Only the lines holding the string "ends" are needed; copy each of them from the data.

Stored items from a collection
┄┄┄┄┄┄┄┄┄┄┄┄┄┄┄┄┄┄┄┄
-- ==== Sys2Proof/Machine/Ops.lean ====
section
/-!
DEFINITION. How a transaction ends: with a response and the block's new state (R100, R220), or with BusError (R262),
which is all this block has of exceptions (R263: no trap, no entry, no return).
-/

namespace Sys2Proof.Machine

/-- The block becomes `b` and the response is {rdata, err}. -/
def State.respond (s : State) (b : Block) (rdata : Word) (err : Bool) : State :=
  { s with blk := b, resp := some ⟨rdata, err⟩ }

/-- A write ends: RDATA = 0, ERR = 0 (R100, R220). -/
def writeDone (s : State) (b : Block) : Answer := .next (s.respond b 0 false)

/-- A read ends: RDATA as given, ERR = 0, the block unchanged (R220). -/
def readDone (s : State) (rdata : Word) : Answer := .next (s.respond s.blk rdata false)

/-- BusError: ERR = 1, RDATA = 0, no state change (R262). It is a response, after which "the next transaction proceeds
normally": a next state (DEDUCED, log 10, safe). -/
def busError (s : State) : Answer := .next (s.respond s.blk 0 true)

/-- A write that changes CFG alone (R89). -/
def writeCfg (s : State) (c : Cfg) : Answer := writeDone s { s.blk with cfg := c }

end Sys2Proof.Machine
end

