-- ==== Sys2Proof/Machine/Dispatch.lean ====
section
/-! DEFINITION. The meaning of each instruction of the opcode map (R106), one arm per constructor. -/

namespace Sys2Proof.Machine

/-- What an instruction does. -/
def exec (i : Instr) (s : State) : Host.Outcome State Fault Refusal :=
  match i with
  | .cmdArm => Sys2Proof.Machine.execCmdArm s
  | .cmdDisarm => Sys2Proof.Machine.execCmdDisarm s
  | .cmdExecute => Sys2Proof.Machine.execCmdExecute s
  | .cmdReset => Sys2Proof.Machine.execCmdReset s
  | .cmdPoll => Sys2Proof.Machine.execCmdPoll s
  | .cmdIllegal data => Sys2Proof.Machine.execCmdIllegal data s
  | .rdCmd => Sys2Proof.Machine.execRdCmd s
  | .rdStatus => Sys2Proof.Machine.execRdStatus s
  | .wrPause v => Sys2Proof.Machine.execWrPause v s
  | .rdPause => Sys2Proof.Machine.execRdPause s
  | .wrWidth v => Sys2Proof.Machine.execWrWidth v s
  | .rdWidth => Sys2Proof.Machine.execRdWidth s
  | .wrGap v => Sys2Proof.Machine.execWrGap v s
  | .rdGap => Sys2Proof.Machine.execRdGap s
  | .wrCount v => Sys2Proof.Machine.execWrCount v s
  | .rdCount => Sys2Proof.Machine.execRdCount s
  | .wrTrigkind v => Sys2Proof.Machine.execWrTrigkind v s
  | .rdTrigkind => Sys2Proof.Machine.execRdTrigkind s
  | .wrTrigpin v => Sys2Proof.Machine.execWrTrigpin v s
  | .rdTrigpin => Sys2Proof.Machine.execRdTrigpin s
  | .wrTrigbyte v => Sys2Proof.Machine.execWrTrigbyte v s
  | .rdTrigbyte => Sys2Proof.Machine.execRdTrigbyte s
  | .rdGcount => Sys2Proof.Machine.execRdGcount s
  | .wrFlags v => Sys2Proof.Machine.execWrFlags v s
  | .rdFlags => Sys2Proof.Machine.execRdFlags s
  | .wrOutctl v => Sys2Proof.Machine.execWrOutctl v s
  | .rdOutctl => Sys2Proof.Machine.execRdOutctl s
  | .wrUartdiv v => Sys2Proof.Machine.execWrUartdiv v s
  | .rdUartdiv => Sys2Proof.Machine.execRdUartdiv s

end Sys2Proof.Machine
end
┄┄┄┄┄┄┄┄┄┄┄┄┄┄┄┄┄┄┄┄
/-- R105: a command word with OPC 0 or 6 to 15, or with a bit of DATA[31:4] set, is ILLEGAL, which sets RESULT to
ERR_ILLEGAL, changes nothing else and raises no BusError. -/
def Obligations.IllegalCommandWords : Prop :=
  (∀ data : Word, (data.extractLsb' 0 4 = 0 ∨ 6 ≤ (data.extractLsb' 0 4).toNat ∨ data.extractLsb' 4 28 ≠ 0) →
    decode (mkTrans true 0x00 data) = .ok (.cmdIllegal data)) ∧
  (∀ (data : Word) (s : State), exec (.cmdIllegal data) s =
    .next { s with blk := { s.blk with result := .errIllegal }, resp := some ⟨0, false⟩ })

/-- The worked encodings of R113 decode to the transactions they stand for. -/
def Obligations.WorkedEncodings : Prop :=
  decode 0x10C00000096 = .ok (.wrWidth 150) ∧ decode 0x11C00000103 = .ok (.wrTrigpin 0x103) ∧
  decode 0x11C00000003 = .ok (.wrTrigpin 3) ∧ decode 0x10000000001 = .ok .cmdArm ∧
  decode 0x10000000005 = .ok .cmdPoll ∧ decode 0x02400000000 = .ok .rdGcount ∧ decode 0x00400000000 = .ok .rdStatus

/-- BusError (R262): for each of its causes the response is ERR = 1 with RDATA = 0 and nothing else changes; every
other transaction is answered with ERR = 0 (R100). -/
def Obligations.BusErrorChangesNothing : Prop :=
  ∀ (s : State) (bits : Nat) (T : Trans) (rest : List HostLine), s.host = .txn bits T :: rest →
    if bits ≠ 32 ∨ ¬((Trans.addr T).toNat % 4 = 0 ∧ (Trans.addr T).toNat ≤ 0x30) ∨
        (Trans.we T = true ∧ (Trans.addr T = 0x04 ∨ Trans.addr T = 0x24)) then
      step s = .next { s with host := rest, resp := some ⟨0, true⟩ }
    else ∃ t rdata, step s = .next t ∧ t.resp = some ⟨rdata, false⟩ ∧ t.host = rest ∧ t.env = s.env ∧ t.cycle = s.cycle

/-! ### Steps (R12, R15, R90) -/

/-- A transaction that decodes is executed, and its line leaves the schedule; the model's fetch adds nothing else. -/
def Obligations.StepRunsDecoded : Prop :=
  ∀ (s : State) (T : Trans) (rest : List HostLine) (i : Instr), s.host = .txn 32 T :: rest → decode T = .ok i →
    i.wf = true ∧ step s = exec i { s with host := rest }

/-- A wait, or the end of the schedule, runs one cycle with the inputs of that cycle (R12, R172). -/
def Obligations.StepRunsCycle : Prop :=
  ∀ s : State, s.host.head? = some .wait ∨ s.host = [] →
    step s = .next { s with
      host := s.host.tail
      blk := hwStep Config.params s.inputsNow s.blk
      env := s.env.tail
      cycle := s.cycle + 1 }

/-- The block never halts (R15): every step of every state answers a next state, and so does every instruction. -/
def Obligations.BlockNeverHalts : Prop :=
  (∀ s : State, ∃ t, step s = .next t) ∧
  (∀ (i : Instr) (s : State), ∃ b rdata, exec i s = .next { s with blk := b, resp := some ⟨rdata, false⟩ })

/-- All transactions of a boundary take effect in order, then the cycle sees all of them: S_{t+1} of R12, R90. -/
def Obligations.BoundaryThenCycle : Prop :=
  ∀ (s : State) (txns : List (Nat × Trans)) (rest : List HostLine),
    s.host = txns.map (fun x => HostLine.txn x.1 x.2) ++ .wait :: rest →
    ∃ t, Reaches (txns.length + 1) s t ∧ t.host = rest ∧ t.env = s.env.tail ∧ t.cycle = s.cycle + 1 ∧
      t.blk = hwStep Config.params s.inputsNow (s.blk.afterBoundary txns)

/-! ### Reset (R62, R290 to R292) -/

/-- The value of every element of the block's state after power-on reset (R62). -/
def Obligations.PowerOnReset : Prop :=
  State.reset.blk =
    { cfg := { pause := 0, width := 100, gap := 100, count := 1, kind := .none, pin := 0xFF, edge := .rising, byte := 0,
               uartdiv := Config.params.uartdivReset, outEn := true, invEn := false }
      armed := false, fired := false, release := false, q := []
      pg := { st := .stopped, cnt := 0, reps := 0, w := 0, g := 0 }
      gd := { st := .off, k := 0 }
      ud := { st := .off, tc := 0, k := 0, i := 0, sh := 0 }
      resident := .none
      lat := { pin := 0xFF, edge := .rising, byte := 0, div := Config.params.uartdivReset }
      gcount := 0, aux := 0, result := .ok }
┄┄┄┄┄┄┄┄┄┄┄┄┄┄┄┄┄┄┄┄
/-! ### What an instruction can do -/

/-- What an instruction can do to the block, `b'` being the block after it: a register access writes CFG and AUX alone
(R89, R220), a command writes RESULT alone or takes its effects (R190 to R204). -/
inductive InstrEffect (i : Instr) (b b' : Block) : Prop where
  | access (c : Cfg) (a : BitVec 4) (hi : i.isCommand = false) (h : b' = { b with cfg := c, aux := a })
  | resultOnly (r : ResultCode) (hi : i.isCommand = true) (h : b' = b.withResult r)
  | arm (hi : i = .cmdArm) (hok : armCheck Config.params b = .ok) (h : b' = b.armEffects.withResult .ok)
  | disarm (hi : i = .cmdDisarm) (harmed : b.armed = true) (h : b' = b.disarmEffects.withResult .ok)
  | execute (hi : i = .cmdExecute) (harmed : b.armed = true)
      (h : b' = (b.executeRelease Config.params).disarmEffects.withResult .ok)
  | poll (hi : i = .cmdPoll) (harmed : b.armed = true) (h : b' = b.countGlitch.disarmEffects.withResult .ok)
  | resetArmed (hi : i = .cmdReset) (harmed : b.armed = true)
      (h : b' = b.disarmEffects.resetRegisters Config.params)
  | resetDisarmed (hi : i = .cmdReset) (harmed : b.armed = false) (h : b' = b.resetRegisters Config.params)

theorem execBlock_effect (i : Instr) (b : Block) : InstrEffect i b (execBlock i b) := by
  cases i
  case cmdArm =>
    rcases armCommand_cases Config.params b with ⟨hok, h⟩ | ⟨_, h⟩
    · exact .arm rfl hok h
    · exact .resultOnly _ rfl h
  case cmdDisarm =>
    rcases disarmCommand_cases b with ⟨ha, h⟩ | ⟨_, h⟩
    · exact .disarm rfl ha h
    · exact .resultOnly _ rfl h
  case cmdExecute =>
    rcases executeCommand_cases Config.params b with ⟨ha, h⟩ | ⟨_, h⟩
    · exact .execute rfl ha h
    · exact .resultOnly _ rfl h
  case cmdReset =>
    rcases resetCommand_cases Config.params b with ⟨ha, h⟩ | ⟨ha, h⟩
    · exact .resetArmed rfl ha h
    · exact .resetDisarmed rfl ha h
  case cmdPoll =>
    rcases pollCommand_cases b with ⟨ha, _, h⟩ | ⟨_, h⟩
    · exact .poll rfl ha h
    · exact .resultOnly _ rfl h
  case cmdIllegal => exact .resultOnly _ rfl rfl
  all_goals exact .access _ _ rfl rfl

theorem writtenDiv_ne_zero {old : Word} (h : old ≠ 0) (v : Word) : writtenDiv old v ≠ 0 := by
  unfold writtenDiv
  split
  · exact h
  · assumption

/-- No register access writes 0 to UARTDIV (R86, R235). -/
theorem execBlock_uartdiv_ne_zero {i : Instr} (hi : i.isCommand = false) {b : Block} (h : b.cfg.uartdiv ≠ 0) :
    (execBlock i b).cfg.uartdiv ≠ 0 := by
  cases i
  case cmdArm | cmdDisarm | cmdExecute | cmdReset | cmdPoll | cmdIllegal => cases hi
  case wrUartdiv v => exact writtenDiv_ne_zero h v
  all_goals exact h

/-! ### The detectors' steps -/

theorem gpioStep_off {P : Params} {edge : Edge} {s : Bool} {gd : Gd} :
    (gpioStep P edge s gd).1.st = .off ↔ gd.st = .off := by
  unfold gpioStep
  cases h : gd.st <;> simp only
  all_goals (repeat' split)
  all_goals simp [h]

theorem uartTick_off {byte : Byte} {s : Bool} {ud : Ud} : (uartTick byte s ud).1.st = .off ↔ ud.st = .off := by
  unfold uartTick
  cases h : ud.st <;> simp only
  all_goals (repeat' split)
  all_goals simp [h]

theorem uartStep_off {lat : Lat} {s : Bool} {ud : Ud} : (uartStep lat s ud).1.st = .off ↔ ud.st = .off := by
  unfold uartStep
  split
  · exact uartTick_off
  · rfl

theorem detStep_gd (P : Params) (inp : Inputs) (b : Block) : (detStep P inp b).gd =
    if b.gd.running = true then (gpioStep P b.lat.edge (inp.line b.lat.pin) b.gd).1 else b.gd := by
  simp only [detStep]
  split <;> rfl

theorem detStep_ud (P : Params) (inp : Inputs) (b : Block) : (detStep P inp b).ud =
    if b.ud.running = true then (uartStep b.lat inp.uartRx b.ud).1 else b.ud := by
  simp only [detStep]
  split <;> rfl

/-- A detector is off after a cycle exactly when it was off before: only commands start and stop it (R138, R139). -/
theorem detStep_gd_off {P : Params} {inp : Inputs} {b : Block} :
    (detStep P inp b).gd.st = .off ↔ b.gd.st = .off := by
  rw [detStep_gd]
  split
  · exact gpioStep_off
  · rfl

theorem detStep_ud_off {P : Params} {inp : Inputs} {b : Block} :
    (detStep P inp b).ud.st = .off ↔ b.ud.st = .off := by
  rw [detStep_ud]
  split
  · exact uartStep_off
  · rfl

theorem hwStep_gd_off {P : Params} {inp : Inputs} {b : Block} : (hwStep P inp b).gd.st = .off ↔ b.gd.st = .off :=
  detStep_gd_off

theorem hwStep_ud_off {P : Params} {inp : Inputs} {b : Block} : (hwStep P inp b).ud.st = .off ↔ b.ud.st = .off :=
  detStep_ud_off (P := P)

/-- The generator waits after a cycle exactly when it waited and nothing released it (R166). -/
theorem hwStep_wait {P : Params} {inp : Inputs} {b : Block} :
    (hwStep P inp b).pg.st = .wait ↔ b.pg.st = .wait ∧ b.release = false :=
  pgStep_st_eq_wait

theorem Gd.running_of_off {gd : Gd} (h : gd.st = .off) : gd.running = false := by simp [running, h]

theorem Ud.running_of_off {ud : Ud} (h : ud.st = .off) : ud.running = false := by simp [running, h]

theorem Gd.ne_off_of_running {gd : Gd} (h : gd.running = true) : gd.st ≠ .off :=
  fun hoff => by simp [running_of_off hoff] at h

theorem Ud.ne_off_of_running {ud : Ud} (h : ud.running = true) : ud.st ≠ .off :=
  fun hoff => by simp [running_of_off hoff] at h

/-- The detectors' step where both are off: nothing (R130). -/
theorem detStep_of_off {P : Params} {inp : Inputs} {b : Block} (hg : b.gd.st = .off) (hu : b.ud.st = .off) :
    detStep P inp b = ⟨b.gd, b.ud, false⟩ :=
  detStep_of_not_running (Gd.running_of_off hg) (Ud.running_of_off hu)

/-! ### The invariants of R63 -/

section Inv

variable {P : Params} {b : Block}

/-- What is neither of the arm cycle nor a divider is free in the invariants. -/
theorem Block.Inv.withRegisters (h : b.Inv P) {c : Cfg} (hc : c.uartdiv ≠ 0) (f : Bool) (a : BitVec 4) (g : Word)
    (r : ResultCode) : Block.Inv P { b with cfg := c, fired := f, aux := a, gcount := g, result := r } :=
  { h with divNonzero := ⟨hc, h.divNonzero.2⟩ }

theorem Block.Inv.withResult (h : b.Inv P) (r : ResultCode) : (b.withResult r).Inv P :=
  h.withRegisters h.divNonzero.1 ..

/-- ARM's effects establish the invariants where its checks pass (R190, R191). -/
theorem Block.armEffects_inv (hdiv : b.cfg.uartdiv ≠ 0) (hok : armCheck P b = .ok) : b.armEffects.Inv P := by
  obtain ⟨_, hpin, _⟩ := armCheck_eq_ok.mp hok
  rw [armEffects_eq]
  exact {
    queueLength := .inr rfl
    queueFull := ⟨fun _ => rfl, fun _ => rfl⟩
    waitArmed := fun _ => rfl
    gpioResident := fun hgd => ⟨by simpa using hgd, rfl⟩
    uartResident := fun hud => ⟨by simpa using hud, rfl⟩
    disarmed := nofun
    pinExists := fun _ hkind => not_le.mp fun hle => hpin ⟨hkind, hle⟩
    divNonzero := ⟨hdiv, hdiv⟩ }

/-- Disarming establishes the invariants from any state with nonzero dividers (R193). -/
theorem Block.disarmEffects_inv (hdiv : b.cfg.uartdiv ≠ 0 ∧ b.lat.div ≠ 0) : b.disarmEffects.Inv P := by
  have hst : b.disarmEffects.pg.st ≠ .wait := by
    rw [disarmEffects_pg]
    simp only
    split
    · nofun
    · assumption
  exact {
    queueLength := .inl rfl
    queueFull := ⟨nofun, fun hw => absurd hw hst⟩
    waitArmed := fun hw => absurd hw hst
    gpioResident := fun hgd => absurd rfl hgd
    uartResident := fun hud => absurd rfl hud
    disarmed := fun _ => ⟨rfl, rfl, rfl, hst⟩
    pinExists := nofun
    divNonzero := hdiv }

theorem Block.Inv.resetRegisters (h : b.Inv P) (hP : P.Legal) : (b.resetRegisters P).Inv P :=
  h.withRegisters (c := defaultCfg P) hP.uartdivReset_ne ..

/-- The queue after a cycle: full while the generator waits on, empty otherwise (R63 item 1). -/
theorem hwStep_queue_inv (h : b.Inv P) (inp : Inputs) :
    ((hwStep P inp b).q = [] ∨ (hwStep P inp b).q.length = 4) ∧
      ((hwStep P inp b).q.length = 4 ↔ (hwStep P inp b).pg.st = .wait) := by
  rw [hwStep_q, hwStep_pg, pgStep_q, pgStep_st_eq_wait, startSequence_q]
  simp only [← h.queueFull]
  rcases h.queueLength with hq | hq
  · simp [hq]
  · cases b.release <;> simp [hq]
┄┄┄┄┄┄┄┄┄┄┄┄┄┄┄┄┄┄┄┄
→ **Response to this exercise**
DEFINITION. How a transaction ends: with a response and the block's new state (R100, R220), or with BusError (R262),
/-- A write ends: RDATA = 0, ERR = 0 (R100, R220). -/
/-- A read ends: RDATA as given, ERR = 0, the block unchanged (R220). -/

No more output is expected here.